Later, we decide to reach a city to spend the night and so we head towards Gap. About twenty kilometers before the destination, however, the rain decides to keep us company. We arrive at the hotel tired, but happy with the day, looking forward to taking off the oilskin and leaving the waste of time behind us. Removing the suitcases, however, we realize that the water has decided not to abandon us: something has gone wrong with the waterproof coating of the bags and our clothes are completely soaked. Nervous about what happened, we ask the owner of the hotel if there is a laundry room open 24 hours a day and, for once, luck seems to assist us. But the hour is late and so we decide to stall and go to dinner (also because in France after 21:00 we don't have dinner anymore), drying the clothes we need to change with the “very powerful” hair dryer in the room. We would go to the laundry later. And I say we would be because the laundry in the end was closed. Here's how a hotel room turns into a camp.

From the Gorges to the breathtaking Hills!

23 August. Fortunately, everything is dry, we can start again. The program of the day includes the passage to the col de la Bataille, the col de la Machine and the suggestive Gorges de la Bourne. Steep terrain, wild scenery and 24 km of road cut into the cliff: pure feast for the eyes. We spend the night in the city of Grenoble, without missing an evening walk along the Isère.
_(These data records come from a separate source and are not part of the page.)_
-- ==== Sys2Proof/Config.lean ====
section
/-! DEFINITION. The implementation's parameters (00_scope.md R7). -/

namespace Sys2Proof.Config

/-- RAM_BASE (R7, R80). -/
def ramBase : Nat := 0x80000000

/-- RAM_SIZE, 64 MiB (R7, R80). -/
def ramSize : Nat := 0x04000000

/-- RAM_END = RAM_BASE + RAM_SIZE, exclusive (R7). -/
def ramEnd : Nat := ramBase + ramSize

/-- ENTRY, the pc at reset (R7, R25, R354). -/
def entry : Word := 0x80000000#32

/-- CONSOLE_ADDR (R7, R80). -/
def consoleAddr : Word := 0x10000000#32

/-- CONSOLE_BUF_CAP (R7, R75). -/
def consoleBufCap : Nat := 256

/-- MISA_RESET is an open parameter; the model names the value the spec suggests.
PRESUMED, unsafe: log entry 1. `State.resetWith` takes any other. -/
def misaReset : Word := 0x40001101#32

/-- MVENDORID_RESET is an open parameter; the model names 0.
DESIGN CHOICE, unsafe: log entry 2. `State.resetWith` takes any other. -/
def mvendoridReset : Word := 0#32

/-- MTVEC_RESET is an open parameter; the model names 0.
DESIGN CHOICE, unsafe: log entry 3. `State.resetWith` takes any other. -/
def mtvecReset : Word := 0#32

/-- What a RAM byte that nothing has written reads as: RAM_INIT is an open parameter (R70, R353);
the model names 0 for every offset. DESIGN CHOICE, unsafe: log entry 4. -/
def ramInit : Byte := 0#8

end Sys2Proof.Config
end

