-- ==== Sys2Proof/Machine/Core.lean ====
section
/-! DEFINITION. The machine behind the host's interface. -/

def Sys2Proof.core : Host.Core :=
  { State := Sys2Proof.Machine.State, Fault := Sys2Proof.Machine.Fault,
    Refusal := Sys2Proof.Machine.Refusal, step := Sys2Proof.Machine.step,
    reset := Sys2Proof.Machine.State.reset }
end

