-- ==== Sys2Proof/Tests/Slice0.lean ====
section
/-! SUPPORT. The model's own tests. Expected results come from the spec: its vectors (95_test_vectors.md, named in each
comment), its worked examples S1 to S9, and words written out from the formats of 30_encoding.md R102. The last part
shows, for each statement with hypotheses, a state and operands that meet them. -/

namespace Sys2Proof.Tests

open Sys2Proof.Machine Sys2Proof.Claims

/-! ## WellFormed: an ill-formed term for each check -/

theorem test_wf_refuses_odd_jal : (Instr.jal 1 0x1#21).wf = false := by decide
theorem test_wf_refuses_odd_branches :
    (Instr.beq 1 2 0x1#13).wf = false ∧ (Instr.bne 1 2 0x3#13).wf = false ∧
    (Instr.blt 1 2 0x1FFF#13).wf = false ∧ (Instr.bge 1 2 0x5#13).wf = false ∧
    (Instr.bltu 1 2 0x7#13).wf = false ∧ (Instr.bgeu 1 2 0x9#13).wf = false := by decide
theorem test_wf_refuses_a_rsv01x_of_another_row :
    (Instr.miscMemRsv01x 0#3 0#12 0 0).wf = false ∧ (Instr.miscMemRsv01x 1#3 0#12 0 0).wf = false ∧
    (Instr.miscMemRsv01x 4#3 0#12 0 0).wf = false ∧ (Instr.miscMemRsv01x 7#3 0#12 0 0).wf = false := by decide
theorem test_wf_refuses_a_rsv1xx_of_another_row :
    (Instr.miscMemRsv1xx 0#3 0#12 0 0).wf = false ∧ (Instr.miscMemRsv1xx 1#3 0#12 0 0).wf = false ∧
    (Instr.miscMemRsv1xx 2#3 0#12 0 0).wf = false ∧ (Instr.miscMemRsv1xx 3#3 0#12 0 0).wf = false := by decide

/-! ## Decoding: every constructor, from the words of 95_test_vectors.md with the operands of its assembly text -/

theorem test_decode_upper :
    decodeTableWord 32 0xFFFFF2B7 = some (.lui 5 0xFFFFF#20) ∧
    decodeTableWord 32 0x00001297 = some (.auipc 5 0x1#20) := by decide
theorem test_decode_opImm :
    decodeTableWord 32 0xFFF28313 = some (.addi 6 5 0xFFF#12) ∧
    decodeTableWord 32 0xFFF2A313 = some (.slti 6 5 0xFFF#12) ∧
    decodeTableWord 32 0xFFF2B313 = some (.sltiu 6 5 0xFFF#12) ∧
    decodeTableWord 32 0xFFF2C313 = some (.xori 6 5 0xFFF#12) ∧
    decodeTableWord 32 0x8002E313 = some (.ori 6 5 0x800#12) ∧
    decodeTableWord 32 0x0FF2F313 = some (.andi 6 5 0xFF#12) ∧
    decodeTableWord 32 0x01F29313 = some (.slli 6 5 0x1F#5) ∧
    decodeTableWord 32 0x01F2D313 = some (.srli 6 5 0x1F#5) ∧
    decodeTableWord 32 0x41F2D313 = some (.srai 6 5 0x1F#5) := by decide
theorem test_decode_op :
    decodeTableWord 32 0x006283B3 = some (.add 7 5 6) ∧
    decodeTableWord 32 0x406283B3 = some (.sub 7 5 6) ∧
    decodeTableWord 32 0x006293B3 = some (.sll 7 5 6) ∧
    decodeTableWord 32 0x0062A3B3 = some (.slt 7 5 6) ∧
    decodeTableWord 32 0x0062B3B3 = some (.sltu 7 5 6) ∧
    decodeTableWord 32 0x0062C3B3 = some (.xor 7 5 6) ∧
    decodeTableWord 32 0x0062D3B3 = some (.srl 7 5 6) ∧
    decodeTableWord 32 0x4062D3B3 = some (.sra 7 5 6) ∧
    decodeTableWord 32 0x0062E3B3 = some (.or 7 5 6) ∧
    decodeTableWord 32 0x0062F3B3 = some (.and 7 5 6) := by decide
theorem test_decode_mulDiv :
    decodeTableWord 32 0x026283B3 = some (.mul 7 5 6) ∧
    decodeTableWord 32 0x026293B3 = some (.mulh 7 5 6) ∧
    decodeTableWord 32 0x0262A3B3 = some (.mulhsu 7 5 6) ∧
    decodeTableWord 32 0x0262B3B3 = some (.mulhu 7 5 6) ∧
    decodeTableWord 32 0x0262C3B3 = some (.div 7 5 6) ∧
    decodeTableWord 32 0x0202D3B3 = some (.divu 7 5 0) ∧
    decodeTableWord 32 0x0262E3B3 = some (.rem 7 5 6) ∧
    decodeTableWord 32 0x0202F3B3 = some (.remu 7 5 0) := by decide
theorem test_decode_load :
    decodeTableWord 32 0x00058503 = some (.lb 10 11 0x0#12) ∧
    decodeTableWord 32 0x00259503 = some (.lh 10 11 0x2#12) ∧
    decodeTableWord 32 0x0005A503 = some (.lw 10 11 0x0#12) ∧
    decodeTableWord 32 0x0035C503 = some (.lbu 10 11 0x3#12) ∧
    decodeTableWord 32 0x0025D503 = some (.lhu 10 11 0x2#12) := by decide
theorem test_decode_store :
    decodeTableWord 32 0x00C580A3 = some (.sb 11 12 0x1#12) ∧
    decodeTableWord 32 0x00C59123 = some (.sh 11 12 0x2#12) ∧
    decodeTableWord 32 0x00C5A023 = some (.sw 11 12 0x0#12) := by decide
theorem test_decode_jump :
    decodeTableWord 32 0x008000EF = some (.jal 1 0x8#21) ∧
    decodeTableWord 32 0x005280E7 = some (.jalr 1 5 0x5#12) := by decide
theorem test_decode_branch :
    decodeTableWord 32 0x00628863 = some (.beq 5 6 0x10#13) ∧
    decodeTableWord 32 0xFE6298E3 = some (.bne 5 6 0x1FF0#13) ∧
    decodeTableWord 32 0x0062C863 = some (.blt 5 6 0x10#13) ∧
    decodeTableWord 32 0x0062D863 = some (.bge 5 6 0x10#13) ∧
    decodeTableWord 32 0x0062E863 = some (.bltu 5 6 0x10#13) ∧
    decodeTableWord 32 0x0062F863 = some (.bgeu 5 6 0x10#13) := by decide
theorem test_decode_miscMem :
    decodeTableWord 32 0x0FF0000F = some (.fence 0x0#4 0xF#4 0xF#4 0 0) ∧
    decodeTableWord 32 0x0000100F = some (.fenceI 0x0#12 0 0) ∧
    decodeTableWord 32 0x0000200F = some (.miscMemRsv01x 0b010#3 0x0#12 0 0) ∧
    decodeTableWord 32 0x0000728F = some (.miscMemRsv1xx 0b111#3 0x0#12 0 5) := by decide
theorem test_decode_system :
    decodeTableWord 32 0x00000073 = some (.ecall) ∧
    decodeTableWord 32 0x00100073 = some (.ebreak) ∧
    decodeTableWord 32 0x30200073 = some (.mret) ∧
    decodeTableWord 32 0x340312F3 = some (.csrrw 5 0x340#12 6) ∧
    decodeTableWord 32 0x340322F3 = some (.csrrs 5 0x340#12 6) ∧
    decodeTableWord 32 0x340332F3 = some (.csrrc 5 0x340#12 6) ∧
    decodeTableWord 32 0x340FD2F3 = some (.csrrwi 5 0x340#12 0x1F#5) ∧
    decodeTableWord 32 0x3400E2F3 = some (.csrrsi 5 0x340#12 0x1#5) ∧
    decodeTableWord 32 0x340872F3 = some (.csrrci 5 0x340#12 0x10#5) := by decide
theorem test_decode_atomic :
    decodeTableWord 32 0x1005A52F = some (.lrW false false 10 11 0) ∧
    decodeTableWord 32 0x18C5A52F = some (.scW false false 10 11 12) ∧
    decodeTableWord 32 0x08C5A52F = some (.amoswapW false false 10 11 12) ∧
    decodeTableWord 32 0x00C5A52F = some (.amoaddW false false 10 11 12) ∧
    decodeTableWord 32 0x20C5A52F = some (.amoxorW false false 10 11 12) ∧
    decodeTableWord 32 0x60C5A52F = some (.amoandW false false 10 11 12) ∧
    decodeTableWord 32 0x40C5A52F = some (.amoorW false false 10 11 12) ∧
    decodeTableWord 32 0x80C5A52F = some (.amominW false false 10 11 12) ∧
    decodeTableWord 32 0xA0C5A52F = some (.amomaxW false false 10 11 12) ∧
    decodeTableWord 32 0xC0C5A52F = some (.amominuW false false 10 11 12) ∧
    decodeTableWord 32 0xE0C5A52F = some (.amomaxuW false false 10 11 12) := by decide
New day, new adventure and now we have become very fast to put the suitcases back together. Today we go back in Italy, but not without a final farewell to France: the Col du Lautaret, the col du Galibier and the col de l'Iseran await us. Out of breath, here is the only possible way to deal with them. Surprising scenarios, the fresh air on the skin, the shadow of the clouds on the mountains, hairpin turns so perfect that the bike seems to dance: someone tell me that you can stay here forever. Our journey, on the other hand, continues and we cross the border crossing the Piccolo San Bernardo hill. The Italian side offers strong emotions when driving (for a moment I seriously think that the pilot unloads me and the luggage for a solo descent). After a stop at Lake Verney, we head to Courmayeur.

25 August. Our vacation has almost come to an end and for the last day we have no plans, just lots of ideas to try to end our trip in the best possible way. We therefore decide to reach the third station of Skyway Monte Bianco, that is Punta Helbronner: 3466 meters above sea level and it seems to me that I can touch the sky with a finger. After a tasty lunch in La Thuile (we have missed good Italian cuisine), we head home, aware that this will be the first of a long series of motorbike trips.